Sunday, September 21, 2008

Sharing my daughter with the world

As a bereaved parent, we always want to keep our child’s memory alive and in front of people so they are not forgotten. We constantly think of ways to do this. Here are a few ideas of things I do that you may find interesting.

I took a color (or you can use black and white) picture of my daughter to a Penny’s store jewelry department (other stores may do it also), chose a gold oval pendant (I liked the oval best but there are also round, square and heart-shaped ones), and then the store sends it to a company that embosses the picture directly onto the pendant. It takes approximately six weeks. I don’t know the process, but the results are beautiful. It is something I always wear to keep my daughter close to my heart. People do notice and comment on how nice it looks. Those who don’t know me ask who it is; others ask, “Is it you?” I smile. I guess Marcy did look a little like me. I then have a chance to talk about her to others.

When I hear about a child dying, whether I knew that child or not, I have on occasion sent letters or cards to those grieving parents. I start by saying that I’m sorry for their loss. I tell them my story as a qualifier for writing to them and it gives me one more opportunity to talk about Marcy. I give them suggestions of what organizations they can contact or grief groups they can join to help them through the difficult times. I tell them surviving grief is a lifelong process, one they will have to go through, but eventually, they will move forward with their lives and find joy again. I feel good writing these parents and find it helps me in my journey also.
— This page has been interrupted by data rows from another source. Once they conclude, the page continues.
/-- STEP_END (R39, R160, R176, R297, R303, R304, R343, R358, R359, R364, R454, R455, R487). The errors are those its reads meet: of the staged panels
it writes, then of the blocks it sends. -/
def execStepEnd (ecc : Ecc) (s : State) : Res :=
  .next (match s.img with
    | none => s
    | some im =>
      if !s.stepOver im then s else
      let step := s.tmr.step.toNat
      let mem := im.writeReports s.mem step false s.sites
      let deferred := s.flt.deferred
      let s := { s with
        mem := mem, sites := s.sites.stepEnd im.num.sites, upd := { (s.upd.stepEnd (s.returned im)).restart with step := s.tmr.step }
        ctl := { s.ctl with placeMb := placeCounts s.adm.frames }
        adm := s.adm.clear, gx := s.gx.endStep step, fab := { s.fab with readyLog := [], slots := Sparse.mapVals (fun _ x => { x with done := 0 }) s.fab.slots }
        flt := { s.flt with deferred := false } }
      let s := s.setTmr s.tmr.endStep
      let snap := s.tmr.latchSnap
      let s := { s with gx := { s.gx with snapshots := s.gx.snapshots ++ if snap then [none] else [] }, tmr := { s.tmr with latchSnap := false } }
      let s := s.engineRead im (s.stagedReady.flatMap im.stagedPlaces ++ s.leavingPlaces im) ecc
      let s := ((s.writeStaged im).settleReturns).sendState im
      let s := s.recoverStep im deferred
      if deferred || s.ctl.state = .draining then s.goto .armed else s)

end Sys2Proof.Machine
end

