-- ==== Sys2Proof/Machine/TileExec.lean ====
section
/-! DEFINITION. Firings of a tile: start, memory return, verdict, end, the stem engine, the sampler, slot loads (R56, R86 to R118, R128 to R130, R172 to R175, R231, R237 to R239, R263, R283). -/

namespace Sys2Proof.Machine

/-- Places of the block at the read place of an input edge (R110, R121). -/
def Image.readPlaces (im : Image) (f : Fab) (t e : Nat) : List Nat :=
  let r := (im.edge? e).getD default
  (List.range r.blockBytes).map fun i => im.sramPlace' t (r.placeOff (f.edge e).rd + i)

/-- Spans of tile SRAM a firing reads beside its edges: offset and bytes (R98, R212, R219, R229, R232). -/
def Image.sramSpans (im : Image) (d : Desc) : List (Nat × Nat) :=
  if isArray d.cls then
    let p := d.arr
    let k := im.pairKind d.tile
    let f := if d.hadamard then Fmt.b16 else (Fmt.ofCode? d.fmtIn).getD .f32
    let n := if chained k d.cls then 2 else 1
    let size := panelBytes f (escFmt d.fmtIn d.escapes && !d.hadamard) p.rows 128
    let st := panelBytes ((Fmt.ofCode? d.fmtSt).getD .f32) (escFmt d.fmtSt d.escapes) 128 128
    (if !p.opSram then [] else if f.blockScaled then [(p.opOff * 64, n * size)]
      else (List.range p.rows).map fun r => (p.opOff * 64 + r * p.opStride * 64, n * rowBytes f 128))
      ++ (if p.stSram then [(p.stOff * 64, (if chained k d.cls || widened k d.cls then 2 else 1) * st)] else [])
  else
    let g := d.geom
    if d.cls = 4 then
      if d.op < 0x20 then (if vecAux d.op then [(d.vec.auxOff, vecAuxBytes d.vec d.op)] else [])
      else if d.op < 0x22 then [(d.par 44 4, 4 * g.c * ((d.par 63 1 % 16 + 1) * g.kh * g.kw))] else []
    else if d.cls = 5 then [(d.par 44 4, g.inputBytes)]
    else if d.cls = 9 then [(d.par 44 4, 2 * d.par 48 2 * (g.c * g.kh * g.kw))] else []

/-- Every place of tile SRAM a firing reads. -/
def Image.firePlaces (im : Image) (f : Fab) (t : Nat) (d : Desc) : List Nat :=
  d.inEdges.flatMap (im.readPlaces f t) ++ (im.sramSpans d).flatMap fun r => (List.range r.2).map fun i => im.sramPlace' t (r.1 + i)

/-- How a port of a descriptor converts in a firing (R150, R153, R156, R157). -/
def State.portConv (s : State) (im : Image) (d : Desc) (port code : Nat) (c : RndCtx) : Conv :=
  let site := im.site? d port
  let r := site.bind fun k => im.num.sites[k]?
  { fmt := (Fmt.ofCode? code).getD .f32, escapes := d.escapes
    cap := ((site.bind fun k => r.bind fun x => siteCap x (s.sites.at k))).getD 254
    word := match site with
      | some k => if (r.map (·.grad)).getD false then some (c.siteWord k) else none
      | none => if code = 3 then some (c.siteWord 0xFFFF) else none }

/-- Reserved W2 codes a VECTOR firing reads, by the site of the tensor: that of the input's producer (R138). -/
def Image.w2Reads (im : Image) (d : Desc) (ins : List (List Byte)) : List (Nat × Nat) :=
  d.readShapes.filterMap fun x =>
    match im.producer? (d.inAt x.1) with
    | none => none
    | some i =>
      let p := im.descAt i
      if p.fmtOut ≠ 9 then none
      else some ((im.site? p 0).getD unboundSite, (w2Places p.escapes x.2.1 x.2.2 (ins.getD x.1 [])).length)

/-- Row r of a firing's first output decoded back to F32 (R174). -/
def Image.spoonRow (im : Image) (d : Desc) (o : FireOut) (r : SpoonRow) : List F32 :=
  let p := d.arr
  if !p.last then r.y else
  let n := if widened (im.pairKind d.tile) d.cls then 2 else 1
  let f := (Fmt.ofCode? d.fmtOut).getD .f32
  let esc := escFmt d.fmtOut d.escapes
  let bs := o.outs.headD []
  let size := bs.length / n
  (List.range n).flatMap fun h =>
    let b := (bs.drop (h * size)).take size
    if p.transpose.getD 0 false then (decodeRows f esc 128 p.rows b).map fun col => col.getD r.row 0
    else (decodeRows f esc p.rows 128 b).getD r.row []

/-- The reference stationary of a firing (R173, R215): the B16 panel of ref_region at the firing's number (log entry 37), else the decoded one. -/
def Image.spoonWeights (im : Image) (m : Mem) (d : Desc) (num : Nat) (o : FireOut) (ref' : Nat) : List (List F32) :=
  if ref' = none32 then o.stationary else
  let k := im.pairKind d.tile
  let panels := if chained k d.cls || widened k d.cls then 2 else 1
  let size := im.regionSize ref'
  o.stationary.zipIdx.map fun (row, c) => row.zipIdx.map fun (_, n) =>
    let j := if chained k d.cls then c / 128 else n / 128
    let pos := if d.cls = 1 then c % 128 * 128 + n % 128 else n % 128 * 128 + c % 128
    let off := ((num * panels + j) * 32768 + 2 * pos) % max size 1
    if d.arr.kValid ≤ c then 0 else f32Of (Fmt.b16.decode (leVal (im.regRead m ref' off 2)))

/-- Rows of a firing the sampler chooses (R172, R173). -/
def State.spoonJobs (s : State) (im : Image) (d : Desc) (c : RndCtx) (o : FireOut) : List SpoonJob :=
  match im.site? d 0 with
  | none => []
  | some k =>
    if !(isArray d.cls && d.spoon) then [] else
    let chosen := o.rows.filter fun r => c.spoonWord k r.row / 2 ^ (16 - im.num.spoonR) == 0
    let w := match chosen with | [] => [] | _ => im.spoonWeights s.mem d c.firing o (im.num.sites.getD k default).refRegion
    chosen.map fun r => { site := k, y := im.spoonRow d o r, x := r.x, w := w }

/-- One attempt of an array firing counts what it loads, stalls and streams (R93, R131), at the tile of its slot, a pair's lead, whichever array
of the pair they fall in (log entry 114). -/
def TileRegs.attempt (r : TileRegs) (x : Firing) : TileRegs :=
  { r with w2Rsv := satAdd r.w2Rsv x.w2, escStall := satAdd r.escStall x.stalls, busy := satAdd r.busy x.busy }

/-- The bytes of output block j: what the unit gives, else free values where the spec gives a unit's block no contents (log entry 39). -/
def State.outBlock (s : State) (im : Image) (d : Desc) (o : FireOut) (j e : Nat) : List Byte :=
  if d.cls = 6 then [] else
  match o.outs[j]? with
  | some bs => bs
  | none => freeBytes (s.free + j * 2 ^ 20) ((im.edge? e).getD default).blockBytes
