/-- R499, R500, R515: GO blows the field's bits in the order R499 gives when the device is in READY, the registers are not locked and the field
and its value are in order: of OWNER_KEY_HASH the set bits of the value, then of its check word, ascending, of ALARM_ACT the copies of the new
code, in each case the bits not yet set. Else it blows nothing, sets PROV_ERR and writes ERR: 1 outside READY, 3 while locked, 5 for a field or
value that is not in order, 2 where the fuses already hold what would not become the value. With nothing left to blow it completes at once.
LOCK stops FIELD and GO at once, with ERR 3.
A GO while an earlier run of blows is under way is turned away (log entry 49, the model's choice), and only what else the write says happens.
Of several conditions that fail, LOCKED goes first, then READY, then FIELD and value, then the contents (log entry 98, the model's choice).
R506: a write of SEC_EXP_KEY7 takes words 0 to 7 as the export key, marks it valid and restarts the export count; CLEAR erases it. -/
def Obligations.ProvisioningAndExportKey : Prop :=
  (∀ (s : State) (v : W32), s.ctl.state.live = true → s.sec.blow = [] → v.getLsbD 31 = true → v.getLsbD 30 = false →
    let f := v.toNat % 16
    let act := (s.sec.data.at 0).toNat % 4
    let value := s.sec.provBytes
    let bits := fun (lo n k : Nat) => ((List.range k).filter fun i => n / 2 ^ i % 2 == 1).map (· + lo)
    let clear := fun (l : List Nat) => l.filter fun i => !s.sec.fuses.at i
    let blows := fun (l : List Nat) => ∃ t, exec (.provGo v) s = .next t ∧ t = { s with sec := t.sec } ∧ t.sec.err = 0 ∧
      t.sec.fuses = s.sec.fuses ∧ t.sec.blow = l ∧ (l = [] → t.sec.provDone = true) ∧ t.sec.provErr = s.sec.provErr
    let refuses := fun (n : Nat) => ∃ t, exec (.provGo v) s = .next t ∧ t = { s with sec := t.sec } ∧ t.sec.err = BitVec.ofNat 4 n ∧
      t.sec.provErr = true ∧ t.sec.fuses = s.sec.fuses ∧ t.sec.blow = []
    (s.sec.locked = false → s.ctl.state ≠ .ready → refuses 1) ∧ (s.sec.locked = true → refuses 3) ∧
    (s.sec.locked = false → s.ctl.state = .ready →
      ((f = 0 ∨ 3 < f ∨ (f = 3 ∧ (act = 0 ∨ act = 2))) → refuses 5) ∧
      (f = 1 → keyState s.sec.fuses 0x120 = .unprogrammed →
        blows (clear (bits 0x120 (numOf value) 256 ++ bits 0x220 (crc32c value) 32))) ∧
      (f = 1 → keyState s.sec.fuses 0x120 = .incomplete →
        ((∀ i < 256, s.sec.fuses.at (0x120 + i) = true → numOf value / 2 ^ i % 2 = 1) →
          blows (clear (bits 0x120 (numOf value) 256 ++ bits 0x220 (crc32c value) 32))) ∧
        ((∃ i < 256, s.sec.fuses.at (0x120 + i) = true ∧ numOf value / 2 ^ i % 2 = 0) → refuses 2)) ∧
      (f = 1 → (keyState s.sec.fuses 0x120 = .complete ∨ keyState s.sec.fuses 0x120 = .corrupt) → refuses 2) ∧
      (f = 2 → blows (clear [0xB60, 0xB61, 0xB62])) ∧
      (f = 3 → act = 1 → alarmCode s.sec.fuses ≤ 1 → blows (clear [0xB63, 0xB65, 0xB67])) ∧
      (f = 3 → act = 3 → blows (clear [0xB63, 0xB64, 0xB65, 0xB66, 0xB67, 0xB68])) ∧
      (f = 3 → act = 1 → 1 < alarmCode s.sec.fuses → refuses 2))) ∧
  (∀ (s : State) (v : W32), s.ctl.state.live = true →
    (s.sec.blow ≠ [] → v.getLsbD 31 = true → ∃ t, exec (.provGo v) s = .next t ∧ t = { s with sec := { s.sec with
      field := t.sec.field, locked := s.sec.locked || v.getLsbD 30 } }) ∧
    (s.sec.blow = [] → v.getLsbD 31 = true → v.getLsbD 30 = true →
      ∃ t, exec (.provLock v) s = .next t ∧ t.sec.locked = true ∧ t.sec.blow = [] ∧ t.sec.provErr = true ∧ t.sec.err = 3 ∧ t.sec.fuses = s.sec.fuses) ∧
    (v.getLsbD 30 = true → v.getLsbD 31 = false →
      ∃ t, exec (.provLock v) s = .next t ∧ t.sec.locked = true ∧ t = { s with sec := { s.sec with locked := true, field := t.sec.field } } ∧
        (s.sec.locked = true → t.sec.field = s.sec.field))) ∧
  (∀ (s : State) (v : W32), s.ctl.state.live = true →
    (∃ t, exec (.exportKeyCommit v) s = .next t ∧ t.sec.expKeyValid = true ∧ t.sec.expCnt = 0 ∧
      t.sec.expKey = ((List.range 7).flatMap fun j => bytesOf 4 (s.sec.expStage.at j).toNat) ++ bytesOf 4 v.toNat ∧ t = { s with sec := t.sec }) ∧
    (v.getLsbD 0 = true → ∃ t, exec (.exportKeyClear v) s = .next t ∧ t.sec.expKeyValid = false ∧ t.sec.expKey = List.replicate 32 0 ∧
      t.sec.fuses = s.sec.fuses ∧ t = { s with sec := t.sec }) ∧
    (v.getLsbD 0 = false → exec (.exportKeyClear v) s = .next s))

/-- R498, R508, R511, R512, R515: each alarm source, met outside OFF, RESET and ALARM, enters ALARM: the cause is recorded with FIRST, which of two
sources of one cycle is the lower code, ALARM_N is pulled low, the keys are erased unless the action is LOCK, tiles are held, no entry, event,
sample or update is left waiting, and memory outside a block under update, the fuses, the image and the flash keep. A source not met (a short
TAMPER_N pulse, debug allowed, an array that passes) does nothing. -/
def Obligations.AlarmSourcesEnterAlarm : Prop :=
  ∀ (s : State) (ns : Nat) (held : Bool) (flips : List Nat), s.ctl.state.guarded = true → s.ctl.state ≠ .alarm →
    let enters := fun (c : Instr) (code : Nat) => ∃ t, exec c s = .next t ∧ t.ctl.state = .alarm ∧ t.ctl.prev = s.ctl.state ∧
      t.sec.sources = s.sec.sources ||| BitVec.ofNat 7 (2 ^ code) ∧ t.sec.valid = true ∧
      (s.sec.valid = false → t.sec.first = BitVec.ofNat 3 code) ∧
      (s.sec.valid = true → t.sec.first = if s.sec.firstCyc = s.tmr.age ∧ code < s.sec.first.toNat then BitVec.ofNat 3 code else s.sec.first) ∧
      t.pins.alarmN = true ∧ t.rst.cause = s.rst.cause ||| 32 ∧
      (alarmAct s.sec.fuses ≠ .lock → t.sec.idKeyReady = false ∧ t.sec.expKeyValid = false ∧ t.sec.keysErased = true) ∧
      t.fab.hold = true ∧ t.fab.firings = [] ∧ t.hif.fetched = [] ∧ t.hif.events = [] ∧ t.inp.queue = [] ∧ t.memr.running = none ∧
      t.gx.sets = [] ∧ t.gx.inbox = [] ∧ t.upd.sweep = none ∧ t.adm.running = false ∧
      t.sec.fuses = s.sec.fuses ∧ t.img = s.img ∧ t.flash = s.flash ∧ (s.midBlock = none → t.mem = s.mem)
    (100 ≤ ns → enters (.tamper ns held) 0) ∧
    (ns < 100 → exec (.tamper ns held) s = .next { s with pins := { s.pins with tamperLow := false } }) ∧
    enters .cglitch 2 ∧
    (debugDis s.sec.fuses = true → enters .debugIntrusion 5) ∧ (debugDis s.sec.fuses = false → exec .debugIntrusion s = .next s) ∧
    (fuseFails s.sec.held (flips.foldl (fun (f : Sparse Bool) i => if i < 4096 then f.put i (!f.at i) else f) s.sec.fuses) = true →
      enters (.fuseIntegrityCheck flips) 4) ∧
    (fuseFails s.sec.held s.sec.fuses = false → exec (.fuseIntegrityCheck []) s = .next s)
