/-- A second leaves the shard stale, and the round goes on. -/
theorem State.fetchFailed_stale (s : State) (im : Image) {r : Round} {f : Refetch} (h : 2 ≤ f.attempt) (htodo : r.todo = []) (x : Ecc) : ∃ hf fl d l st,
    s.fetchFailed im r f x = { s with
      hif := hf, flt := fl
      gx := { s.gx with
        staleFlag := true, staleCnt := satAdd s.gx.staleCnt 1, stale := st, diverged := d, round := none, rounded := true, history := l } } ∧
    (f.bucket, f.shard) ∈ st := by
  have hin : (f.bucket, f.shard) ∈ (if s.gx.stale.contains (f.bucket, f.shard) then s.gx.stale else s.gx.stale ++ [(f.bucket, f.shard)]) := by
    split
    · next h => exact List.contains_iff_mem.mp h
    · exact List.mem_append_right _ (List.mem_singleton.mpr rfl)
  unfold State.fetchFailed
  rw [if_neg (Nat.not_lt.mpr h), htodo]
  dsimp only
  rw [State.setGx_frame]
  obtain ⟨d, h', fl, hend⟩ := State.endRound_spec { s with
    gx := { s.gx with staleFlag := true, staleCnt := satAdd s.gx.staleCnt 1
                      stale := if s.gx.stale.contains (f.bucket, f.shard) then s.gx.stale else s.gx.stale ++ [(f.bucket, f.shard)] }
    hif := (s.setGx { s.gx with staleFlag := true, staleCnt := satAdd s.gx.staleCnt 1
                                stale := if s.gx.stale.contains (f.bucket, f.shard) then s.gx.stale else s.gx.stale ++ [(f.bucket, f.shard)] }).hif } r.mismatches
  exact ⟨_, _, _, _, _, hend, hin⟩

end Sys2Proof.Machine
end

section
/-! SUPPORT. O54: state transfers and epochs (R342, R343, R345, R348, R349, R360, R363), and the obligation. -/

namespace Sys2Proof.Machine

/-! State transfers -/

section
variable {s : State} {im : Image} (himg : s.img = some im) {i : Nat} {m : XMsg} (hrem : m.remote = true → s.gx.solo = false)
include himg hrem

section
variable (hm : s.gx.mail i xState = some m) (hpend : s.gx.pendingEpoch = true) (hstep : m.step = s.gx.epochStep.toNat) (hepoch : m.epoch = s.gx.epochNext.toNat)
include hm hpend hstep hepoch

omit himg hrem hm in
theorem Gx.isStaged : (s.gx.pendingEpoch && m.step == s.gx.epochStep.toNat && m.epoch == s.gx.epochNext.toNat) = true := by
  rw [hpend, hstep, hepoch]
  simp

/-- A message for the step above waits. -/
theorem exec_stateXfer_waits (habove : m.step = stepAbove s.tmr.step.toNat) (x : Ecc) : exec (.stateXfer i x) s = .next s := by
  refine congrArg Host.Outcome.next ((State.onMail_taken hm himg hrem _).trans (if_pos ?_))
  rw [Gx.isStaged hpend hstep hepoch, habove]
  simp

/-- The bytes of a record with those a message adds. -/
def State.xferGot (s : State) (m : XMsg) : List (Nat × List Byte) := s.gx.xfer.at m.a ++ [(m.b, m.data)]

/-- A message of the current step in order: its bytes are kept. -/
def State.xferKept (s : State) (i : Nat) (m : XMsg) : State := { s.drop i with gx := { (s.drop i).gx with xfer := s.gx.xfer.put m.a (s.xferGot m) } }

section
variable (hcur : m.step = s.tmr.step.toNat) (hwait : s.gx.awaited.contains m.a = true) (hdata : m.data ≠ [])
  (hnew : ((s.gx.xfer.at m.a).any fun p => rangesMeet (m.b, m.b + m.data.length) (p.1, p.1 + p.2.length)) = false)
  (hfrom : ((im.shardOf s.gx.group.n m.a).any fun k => (s.gx.group.owner k.1 k.2).id == m.member) = true)
  (hto : im.shardOf s.gx.nextGroup.n m.a = some (m.bucket, m.shard))
include hcur hwait hdata hnew hfrom hto

/-- What becomes of the record. -/
def State.xferTake (s : State) (im : Image) (m : XMsg) (got : List (Nat × List Byte)) (x : Ecc) : State :=
  match im.parseBlock 11 (joinPieces got) with
  | none => s
  | some r =>
    if (joinPieces got).length < r.bytes then s else
    let s := s.mergeRead im (im.partPlaces s.upd 11 r.block) x
    let mu := im.importBlock 11 (s.mem, s.upd) r
    { s with mem := mu.1, upd := mu.2, gx := { s.gx with awaited := s.gx.awaited.filter (· != r.block), xfer := s.gx.xfer.put m.a [] } }

theorem exec_stateXfer_taken (x : Ecc) : exec (.stateXfer i x) s = .next ((s.xferKept i m).xferTake im m (s.xferGot m) x) := by
  have hnot : ¬ ((s.gx.pendingEpoch && m.step == s.gx.epochStep.toNat && m.epoch == s.gx.epochNext.toNat) && m.step == stepAbove s.tmr.step.toNat) = true := by
    rw [Bool.and_eq_true, beq_iff_eq, hcur]
    exact fun h => stepAbove_ne _ h.2
  refine congrArg Host.Outcome.next ((State.onMail_taken hm himg hrem _).trans ((if_neg hnot).trans ((if_neg fun h => ?_).trans rfl)))
  simp only [Bool.or_eq_true, Bool.not_eq_true', decide_eq_true_eq] at h
  rcases h with (((((h | h) | h) | h) | h) | h) | h
  · exact Bool.false_ne_true (h.symm.trans (Gx.isStaged hpend hstep hepoch))
  · exact h hcur
  · exact Bool.false_ne_true (h.symm.trans hwait)
  · exact hdata (List.isEmpty_iff.mp h)
  · exact Bool.false_ne_true (hnew.symm.trans h)
  · exact h hto
  · exact Bool.false_ne_true (h.symm.trans hfrom)

/-- A record that is not whole waits for its other bytes. -/
theorem exec_stateXfer_part (h : im.parseBlock 11 (joinPieces (s.xferGot m)) = none ∨
      ∃ r, im.parseBlock 11 (joinPieces (s.xferGot m)) = some r ∧ (joinPieces (s.xferGot m)).length < r.bytes) (x : Ecc) :
    exec (.stateXfer i x) s = .next (s.xferKept i m) := by
  rw [exec_stateXfer_taken himg hrem hm hpend hstep hepoch hcur hwait hdata hnew hfrom hto]
  unfold State.xferTake
  rcases h with h | ⟨r, h, hlen⟩
  · rw [h]
  · simp only [h]
    rw [if_pos hlen]

/-- A whole one is written. -/
theorem exec_stateXfer_whole {r : BlockRec} (h : im.parseBlock 11 (joinPieces (s.xferGot m)) = some r) (hlen : r.bytes ≤ (joinPieces (s.xferGot m)).length) :
    ∃ t, exec (.stateXfer i .clean) s = .next t ∧ t.gx.awaited = s.gx.awaited.filter (· != r.block) ∧ (t.mem, t.upd) = im.importBlock 11 (s.mem, s.upd) r := by
  rw [exec_stateXfer_taken himg hrem hm hpend hstep hepoch hcur hwait hdata hnew hfrom hto]
  unfold State.xferTake
  simp only [h]
  rw [if_neg (Nat.not_lt.mpr hlen)]
  rw [State.mergeRead_clean, State.readMarked_eq]
  exact ⟨_, rfl, rfl, rfl⟩

end
end

/-- XFER_END in order is taken, and another is bad. -/
theorem exec_xferEnd (hm : s.gx.mail i xXferEnd = some m) :
    let inOrder := s.gx.headOk s.tmr.step.toNat m = true ∨ (s.gx.pendingEpoch = true ∧ m.step = s.gx.epochStep.toNat ∧ m.epoch = s.gx.epochNext.toNat ∧
      (m.step = s.tmr.step.toNat ∨ m.step = stepAbove s.tmr.step.toNat) ∧ (s.gx.group.rank? m.member).isSome = true)
    (inOrder → exec (.xferEnd i) s = .next { s with gx := { s.gx with inbox := s.gx.inbox.eraseIdx i } }) ∧
    (¬ inOrder → exec (.xferEnd i) s = .next { s with gx := { s.gx with inbox := s.gx.inbox.eraseIdx i, badTag := satAdd s.gx.badTag 1 } }) := by
  intro inOrder
  have hexec : exec (.xferEnd i) s = .next (
      if (s.gx.pendingEpoch && m.step == s.gx.epochStep.toNat && m.epoch == s.gx.epochNext.toNat
        && (m.step == s.tmr.step.toNat || m.step == stepAbove s.tmr.step.toNat) && (s.gx.group.rank? m.member).isSome) || s.gx.headOk s.tmr.step.toNat m
      then s.drop i else (s.drop i).bad) := congrArg Host.Outcome.next (State.onMail_taken hm himg hrem _)
  have hiff : ((s.gx.pendingEpoch && m.step == s.gx.epochStep.toNat && m.epoch == s.gx.epochNext.toNat
      && (m.step == s.tmr.step.toNat || m.step == stepAbove s.tmr.step.toNat) && (s.gx.group.rank? m.member).isSome) || s.gx.headOk s.tmr.step.toNat m) = true ↔ inOrder := by
    simp only [Bool.or_eq_true, Bool.and_eq_true, beq_iff_eq, and_assoc]
    exact or_comm
  exact ⟨fun h => hexec.trans (congrArg Host.Outcome.next (if_pos (hiff.mpr h))), fun h => hexec.trans (congrArg Host.Outcome.next (if_neg (h ∘ hiff.mp)))⟩

end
I have put together a photo/music presentation of my daughter from her birth picture through her last days. I tried to choose ones where her personality clearly showed through. The instrumental music chosen was upbeat and light. I have it on my computer and can go to it whenever I feel her presence and need more of her. I also have a DVD copy of the pictures to show friends who knew her and even those who didn’t know her. I also find that because I do talk about her, it is important for my special friends to see and hear her on tape. Fortunately, a friend of hers, a videographer, put together for me a 15 minutes tape of her life as he knew her in her adult years. She radiates throughout the tape as a fun-loving, beautiful soul. There is never a dry eye in the room of people watching it.

Along the same lines, I happened to have saved all Marcy’s school photos and took a large frame, dividing it into 16 wallet size spaces and placed a picture from birth to 16 years in it. Not only is it a wonderful conversation piece when I am showing people around my home, but it is also a wonderful representation of how much a child changes in 16 years!

When I speak at national bereavement conferences, I can tell Marcy stories and feel comfortable knowing I am in a safe environment where parents want to hear other’s stories because only ‘they’ truly understand. I speak at university grief classes held during the year (more about that later in another blog), at local bereavement groups, and at organizations that want to know more about how to relate to bereaved parents.

When I have to give a birthday or anniversary gift to a friend (particularly one who has everything imaginable) or I go to a luncheon and need a gift, I donate money to my favorite charity, the endowment fund I recently set up in Marcy’s memory! In that way, people learn about the fund and about Marcy. I have given them something worthwhile to think about donating to, since it is for students who need monetary help to pursue their careers in communications or theater. This fund will be around long after I am gone, and I hope others will continue to support it.

In each case I come away with a good feeling that on any particular day I am able to share my Marcy with the world.

1 comment:

  1. Its always sad when it is about death. More so when it involves our family members. But we also have to remember that everyone at some point also went through if not the same at least close to what we call grief. Grief comes in different forms just as stress does. It may be a painful memory or experience that can cause us tremendous sadness that we may categorize it as a grief. But we can't grieve about something forever. Life is so short to devote it to thinking over and over again about our losses. Those who still live must continue to live. Life therefore has to move on. But again we have two choices-to move on or not. In order for stress to leave those who are grieving still, which their losses would not have wanted if they were still alive most certainly, knowledge on eliminating stress is really a great help in seeing a brighter side of life in general.
    That death is chance for us to meet our creator in heaven.